## WHAT THIS TASK INVOLVES
The entries below contain a stretch that opens with the line containing "theorem test_and_1 : seen" and closes with the line containing "theorem test_or_1 : seen"; set down that stretch exactly, both ends included, and nothing else.

#### DATA RECORDS ####

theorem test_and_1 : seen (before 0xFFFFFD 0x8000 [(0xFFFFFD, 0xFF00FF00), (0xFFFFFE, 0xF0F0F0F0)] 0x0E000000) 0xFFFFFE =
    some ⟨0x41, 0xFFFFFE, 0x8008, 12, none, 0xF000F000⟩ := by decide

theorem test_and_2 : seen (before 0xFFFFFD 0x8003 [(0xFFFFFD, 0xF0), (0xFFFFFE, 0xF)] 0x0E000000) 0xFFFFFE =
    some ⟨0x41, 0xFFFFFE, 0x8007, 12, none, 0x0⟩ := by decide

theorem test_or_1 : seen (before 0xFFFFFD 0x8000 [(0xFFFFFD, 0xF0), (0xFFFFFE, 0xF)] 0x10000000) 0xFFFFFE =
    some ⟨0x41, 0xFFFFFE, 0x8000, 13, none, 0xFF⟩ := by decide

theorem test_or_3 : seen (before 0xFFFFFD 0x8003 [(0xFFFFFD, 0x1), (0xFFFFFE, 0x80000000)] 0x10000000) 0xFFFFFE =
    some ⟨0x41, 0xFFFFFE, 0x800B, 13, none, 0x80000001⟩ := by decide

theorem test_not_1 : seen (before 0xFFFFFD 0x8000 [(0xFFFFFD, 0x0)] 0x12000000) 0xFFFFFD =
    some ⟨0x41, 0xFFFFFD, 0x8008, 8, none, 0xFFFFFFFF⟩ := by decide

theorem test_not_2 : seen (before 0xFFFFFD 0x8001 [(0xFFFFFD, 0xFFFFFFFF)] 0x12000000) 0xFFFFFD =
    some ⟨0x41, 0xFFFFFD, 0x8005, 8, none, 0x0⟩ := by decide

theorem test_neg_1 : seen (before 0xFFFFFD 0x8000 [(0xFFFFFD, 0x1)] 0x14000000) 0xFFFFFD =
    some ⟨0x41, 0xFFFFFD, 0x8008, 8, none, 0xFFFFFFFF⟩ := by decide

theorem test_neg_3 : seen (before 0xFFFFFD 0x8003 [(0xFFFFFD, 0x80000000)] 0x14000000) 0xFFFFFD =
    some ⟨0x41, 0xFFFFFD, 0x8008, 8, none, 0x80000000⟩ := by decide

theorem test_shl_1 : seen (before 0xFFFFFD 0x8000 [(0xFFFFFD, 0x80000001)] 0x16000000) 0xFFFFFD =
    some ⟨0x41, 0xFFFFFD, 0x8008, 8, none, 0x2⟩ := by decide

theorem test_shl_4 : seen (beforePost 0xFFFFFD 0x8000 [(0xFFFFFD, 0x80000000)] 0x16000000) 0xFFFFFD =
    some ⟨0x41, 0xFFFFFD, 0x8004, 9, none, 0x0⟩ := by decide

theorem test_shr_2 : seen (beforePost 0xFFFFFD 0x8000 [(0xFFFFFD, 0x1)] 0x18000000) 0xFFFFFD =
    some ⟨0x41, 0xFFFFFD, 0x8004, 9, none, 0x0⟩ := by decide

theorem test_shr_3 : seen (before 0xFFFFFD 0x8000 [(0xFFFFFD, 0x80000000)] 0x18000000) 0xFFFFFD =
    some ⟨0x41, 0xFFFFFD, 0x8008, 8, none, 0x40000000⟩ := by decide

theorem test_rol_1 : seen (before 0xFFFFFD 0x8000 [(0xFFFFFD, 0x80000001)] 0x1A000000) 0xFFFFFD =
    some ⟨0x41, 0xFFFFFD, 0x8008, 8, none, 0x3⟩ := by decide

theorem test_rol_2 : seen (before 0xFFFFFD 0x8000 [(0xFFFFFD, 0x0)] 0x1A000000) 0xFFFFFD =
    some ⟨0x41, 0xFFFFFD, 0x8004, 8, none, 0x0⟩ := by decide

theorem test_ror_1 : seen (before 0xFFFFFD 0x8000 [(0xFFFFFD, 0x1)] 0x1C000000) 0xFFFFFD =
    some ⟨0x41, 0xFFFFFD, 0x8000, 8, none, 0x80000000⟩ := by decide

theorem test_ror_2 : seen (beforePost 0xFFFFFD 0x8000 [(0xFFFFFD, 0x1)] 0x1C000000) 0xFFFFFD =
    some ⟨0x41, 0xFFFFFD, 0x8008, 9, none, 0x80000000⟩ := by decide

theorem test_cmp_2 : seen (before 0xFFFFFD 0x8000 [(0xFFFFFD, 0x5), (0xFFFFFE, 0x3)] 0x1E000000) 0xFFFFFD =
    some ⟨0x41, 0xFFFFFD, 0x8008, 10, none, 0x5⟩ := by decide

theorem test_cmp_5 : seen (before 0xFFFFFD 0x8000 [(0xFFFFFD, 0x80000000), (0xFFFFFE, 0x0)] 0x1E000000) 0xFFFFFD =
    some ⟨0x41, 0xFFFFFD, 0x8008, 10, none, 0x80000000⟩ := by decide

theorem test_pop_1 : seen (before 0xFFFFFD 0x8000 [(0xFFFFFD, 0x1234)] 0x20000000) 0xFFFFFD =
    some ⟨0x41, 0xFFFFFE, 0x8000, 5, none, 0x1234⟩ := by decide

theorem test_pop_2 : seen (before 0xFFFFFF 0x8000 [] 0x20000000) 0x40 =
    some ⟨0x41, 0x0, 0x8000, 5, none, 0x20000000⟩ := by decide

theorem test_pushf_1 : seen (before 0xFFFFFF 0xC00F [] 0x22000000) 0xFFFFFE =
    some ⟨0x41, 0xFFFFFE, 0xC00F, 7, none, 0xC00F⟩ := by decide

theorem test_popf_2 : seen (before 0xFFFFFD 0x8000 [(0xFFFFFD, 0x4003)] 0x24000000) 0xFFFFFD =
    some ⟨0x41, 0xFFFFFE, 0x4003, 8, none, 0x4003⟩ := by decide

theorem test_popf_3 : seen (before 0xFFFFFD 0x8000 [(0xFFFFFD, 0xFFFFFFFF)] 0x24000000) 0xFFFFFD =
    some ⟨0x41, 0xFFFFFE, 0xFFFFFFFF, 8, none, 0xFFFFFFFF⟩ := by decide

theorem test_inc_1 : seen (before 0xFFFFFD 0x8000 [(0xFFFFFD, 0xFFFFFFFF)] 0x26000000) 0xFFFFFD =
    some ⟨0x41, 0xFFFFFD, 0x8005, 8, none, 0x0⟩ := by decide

####
#### DATA RECORDS ####

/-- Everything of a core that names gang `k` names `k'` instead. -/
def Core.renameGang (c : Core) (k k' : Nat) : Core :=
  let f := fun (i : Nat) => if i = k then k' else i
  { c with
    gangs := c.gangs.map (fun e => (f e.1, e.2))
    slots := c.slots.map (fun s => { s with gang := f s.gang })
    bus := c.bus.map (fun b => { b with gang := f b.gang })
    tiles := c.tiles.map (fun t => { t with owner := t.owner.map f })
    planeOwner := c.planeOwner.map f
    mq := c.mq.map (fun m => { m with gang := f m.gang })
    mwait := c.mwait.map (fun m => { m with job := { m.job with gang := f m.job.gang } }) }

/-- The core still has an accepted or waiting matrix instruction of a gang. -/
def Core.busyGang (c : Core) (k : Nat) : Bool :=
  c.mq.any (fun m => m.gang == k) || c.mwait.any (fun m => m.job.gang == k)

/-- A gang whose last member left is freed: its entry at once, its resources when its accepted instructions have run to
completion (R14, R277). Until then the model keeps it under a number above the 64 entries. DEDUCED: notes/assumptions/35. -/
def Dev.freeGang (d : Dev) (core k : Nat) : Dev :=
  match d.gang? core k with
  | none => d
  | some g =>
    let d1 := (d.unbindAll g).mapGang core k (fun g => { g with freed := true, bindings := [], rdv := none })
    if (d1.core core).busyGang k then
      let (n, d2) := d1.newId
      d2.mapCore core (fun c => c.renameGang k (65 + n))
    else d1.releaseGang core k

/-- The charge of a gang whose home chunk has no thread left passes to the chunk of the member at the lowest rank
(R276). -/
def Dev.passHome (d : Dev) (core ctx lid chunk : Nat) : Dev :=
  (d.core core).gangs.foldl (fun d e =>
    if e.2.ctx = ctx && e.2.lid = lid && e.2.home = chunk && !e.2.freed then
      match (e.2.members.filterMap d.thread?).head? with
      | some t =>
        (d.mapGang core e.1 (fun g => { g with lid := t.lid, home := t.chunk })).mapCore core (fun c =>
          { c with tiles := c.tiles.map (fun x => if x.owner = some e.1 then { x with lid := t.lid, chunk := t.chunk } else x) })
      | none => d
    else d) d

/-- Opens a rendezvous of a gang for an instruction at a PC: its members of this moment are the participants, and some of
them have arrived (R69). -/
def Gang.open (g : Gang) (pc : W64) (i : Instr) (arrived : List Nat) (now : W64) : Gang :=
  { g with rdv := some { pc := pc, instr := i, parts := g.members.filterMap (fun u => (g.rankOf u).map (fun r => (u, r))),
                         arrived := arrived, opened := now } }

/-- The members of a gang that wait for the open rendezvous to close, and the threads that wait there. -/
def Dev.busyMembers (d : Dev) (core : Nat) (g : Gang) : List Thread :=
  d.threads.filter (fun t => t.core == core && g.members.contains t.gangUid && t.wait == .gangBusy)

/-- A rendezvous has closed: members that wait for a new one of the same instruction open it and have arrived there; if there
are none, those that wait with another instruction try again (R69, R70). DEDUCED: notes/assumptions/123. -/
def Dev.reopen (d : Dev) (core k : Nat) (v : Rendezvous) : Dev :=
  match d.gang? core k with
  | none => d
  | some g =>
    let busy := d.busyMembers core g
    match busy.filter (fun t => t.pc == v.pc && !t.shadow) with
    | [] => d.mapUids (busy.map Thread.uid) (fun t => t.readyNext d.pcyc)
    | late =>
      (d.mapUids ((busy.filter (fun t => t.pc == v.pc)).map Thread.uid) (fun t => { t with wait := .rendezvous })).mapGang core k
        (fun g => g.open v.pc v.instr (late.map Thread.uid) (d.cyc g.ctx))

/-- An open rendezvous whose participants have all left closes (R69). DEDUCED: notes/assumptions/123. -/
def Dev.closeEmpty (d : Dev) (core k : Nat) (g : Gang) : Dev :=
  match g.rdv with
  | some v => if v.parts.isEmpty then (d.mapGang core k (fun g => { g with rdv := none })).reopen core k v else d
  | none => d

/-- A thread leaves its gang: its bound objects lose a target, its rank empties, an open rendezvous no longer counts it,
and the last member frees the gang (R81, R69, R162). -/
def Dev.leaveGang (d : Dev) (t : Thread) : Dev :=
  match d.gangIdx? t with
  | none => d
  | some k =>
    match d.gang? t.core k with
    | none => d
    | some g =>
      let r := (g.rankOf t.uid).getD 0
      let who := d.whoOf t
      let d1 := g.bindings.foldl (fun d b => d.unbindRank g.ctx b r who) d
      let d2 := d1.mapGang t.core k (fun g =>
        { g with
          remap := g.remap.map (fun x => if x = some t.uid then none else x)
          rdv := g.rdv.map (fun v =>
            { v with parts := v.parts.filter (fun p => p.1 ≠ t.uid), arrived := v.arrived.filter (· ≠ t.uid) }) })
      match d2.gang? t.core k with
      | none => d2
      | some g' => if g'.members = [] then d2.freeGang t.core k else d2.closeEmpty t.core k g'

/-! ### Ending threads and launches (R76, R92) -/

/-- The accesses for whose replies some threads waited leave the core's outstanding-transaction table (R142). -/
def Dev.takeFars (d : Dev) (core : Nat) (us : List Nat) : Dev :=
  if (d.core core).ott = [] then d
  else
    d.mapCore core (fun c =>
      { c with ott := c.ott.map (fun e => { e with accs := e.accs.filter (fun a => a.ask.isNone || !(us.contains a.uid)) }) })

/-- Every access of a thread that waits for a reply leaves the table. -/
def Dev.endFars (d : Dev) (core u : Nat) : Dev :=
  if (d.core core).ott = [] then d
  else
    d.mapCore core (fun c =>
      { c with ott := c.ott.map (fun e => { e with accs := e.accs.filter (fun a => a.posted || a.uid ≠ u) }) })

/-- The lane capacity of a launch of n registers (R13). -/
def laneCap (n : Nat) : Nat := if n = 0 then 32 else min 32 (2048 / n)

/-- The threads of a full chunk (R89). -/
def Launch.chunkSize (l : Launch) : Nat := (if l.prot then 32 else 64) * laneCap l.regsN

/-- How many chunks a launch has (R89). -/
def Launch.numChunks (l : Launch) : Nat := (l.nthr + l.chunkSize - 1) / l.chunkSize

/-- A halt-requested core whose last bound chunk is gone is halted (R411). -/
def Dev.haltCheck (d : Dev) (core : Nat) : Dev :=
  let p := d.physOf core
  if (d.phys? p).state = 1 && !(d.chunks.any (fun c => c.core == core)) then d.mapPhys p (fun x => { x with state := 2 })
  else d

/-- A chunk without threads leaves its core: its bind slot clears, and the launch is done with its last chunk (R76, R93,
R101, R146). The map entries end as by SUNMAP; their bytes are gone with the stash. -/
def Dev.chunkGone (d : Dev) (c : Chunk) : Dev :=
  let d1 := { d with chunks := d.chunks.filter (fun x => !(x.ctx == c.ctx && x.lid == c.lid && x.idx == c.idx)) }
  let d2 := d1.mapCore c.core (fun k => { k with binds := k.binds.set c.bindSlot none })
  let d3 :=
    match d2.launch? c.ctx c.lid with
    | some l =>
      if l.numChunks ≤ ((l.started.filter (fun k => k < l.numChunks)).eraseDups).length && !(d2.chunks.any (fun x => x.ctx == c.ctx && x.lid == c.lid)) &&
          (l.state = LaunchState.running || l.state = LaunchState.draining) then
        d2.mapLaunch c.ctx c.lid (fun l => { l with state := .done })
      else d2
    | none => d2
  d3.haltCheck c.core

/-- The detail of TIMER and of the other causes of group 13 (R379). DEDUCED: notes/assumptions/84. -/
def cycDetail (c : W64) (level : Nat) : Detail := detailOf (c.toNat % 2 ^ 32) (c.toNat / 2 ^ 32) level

####
#### DATA RECORDS ####

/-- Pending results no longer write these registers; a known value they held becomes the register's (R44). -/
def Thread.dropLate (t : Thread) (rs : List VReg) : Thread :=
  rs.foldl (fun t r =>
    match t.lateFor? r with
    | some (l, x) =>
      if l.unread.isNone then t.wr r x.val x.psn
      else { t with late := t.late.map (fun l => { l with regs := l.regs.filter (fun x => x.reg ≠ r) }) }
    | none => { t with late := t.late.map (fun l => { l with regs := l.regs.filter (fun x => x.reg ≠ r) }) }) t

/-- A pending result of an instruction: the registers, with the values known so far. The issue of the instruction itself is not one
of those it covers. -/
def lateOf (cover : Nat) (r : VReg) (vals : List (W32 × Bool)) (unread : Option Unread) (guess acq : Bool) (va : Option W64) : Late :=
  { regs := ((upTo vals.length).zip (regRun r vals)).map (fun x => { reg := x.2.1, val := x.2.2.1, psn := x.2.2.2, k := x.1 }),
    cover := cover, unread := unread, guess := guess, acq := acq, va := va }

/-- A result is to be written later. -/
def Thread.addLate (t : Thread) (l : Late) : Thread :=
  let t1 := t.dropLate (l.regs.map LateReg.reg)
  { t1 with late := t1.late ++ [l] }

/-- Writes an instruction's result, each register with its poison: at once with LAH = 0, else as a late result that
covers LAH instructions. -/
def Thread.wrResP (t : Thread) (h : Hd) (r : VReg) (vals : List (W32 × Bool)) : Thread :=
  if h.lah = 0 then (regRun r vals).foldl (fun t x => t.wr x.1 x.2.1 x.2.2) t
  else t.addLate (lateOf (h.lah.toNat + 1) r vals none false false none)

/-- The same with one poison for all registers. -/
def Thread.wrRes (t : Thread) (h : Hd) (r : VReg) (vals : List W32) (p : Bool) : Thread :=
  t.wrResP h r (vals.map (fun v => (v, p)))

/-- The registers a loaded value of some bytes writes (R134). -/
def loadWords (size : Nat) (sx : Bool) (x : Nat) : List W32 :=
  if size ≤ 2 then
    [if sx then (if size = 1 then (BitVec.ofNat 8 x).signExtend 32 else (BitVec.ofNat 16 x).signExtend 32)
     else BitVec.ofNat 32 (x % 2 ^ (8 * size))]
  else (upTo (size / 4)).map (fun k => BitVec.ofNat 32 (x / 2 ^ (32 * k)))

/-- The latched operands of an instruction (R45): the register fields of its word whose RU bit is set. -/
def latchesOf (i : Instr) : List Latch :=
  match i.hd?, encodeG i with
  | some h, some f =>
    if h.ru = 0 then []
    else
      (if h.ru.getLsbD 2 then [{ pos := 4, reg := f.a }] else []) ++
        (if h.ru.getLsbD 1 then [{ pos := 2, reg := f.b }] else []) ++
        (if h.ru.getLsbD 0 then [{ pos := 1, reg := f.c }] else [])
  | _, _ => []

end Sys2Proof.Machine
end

####

## EXERCISE ANSWER
theorem test_and_1 : seen (before 0xFFFFFD 0x8000 [(0xFFFFFD, 0xFF00FF00), (0xFFFFFE, 0xF0F0F0F0)] 0x0E000000) 0xFFFFFE =
    some ⟨0x41, 0xFFFFFE, 0x8008, 12, none, 0xF000F000⟩ := by decide

theorem test_and_2 : seen (before 0xFFFFFD 0x8003 [(0xFFFFFD, 0xF0), (0xFFFFFE, 0xF)] 0x0E000000) 0xFFFFFE =
    some ⟨0x41, 0xFFFFFE, 0x8007, 12, none, 0x0⟩ := by decide

theorem test_or_1 : seen (before 0xFFFFFD 0x8000 [(0xFFFFFD, 0xF0), (0xFFFFFE, 0xF)] 0x10000000) 0xFFFFFE =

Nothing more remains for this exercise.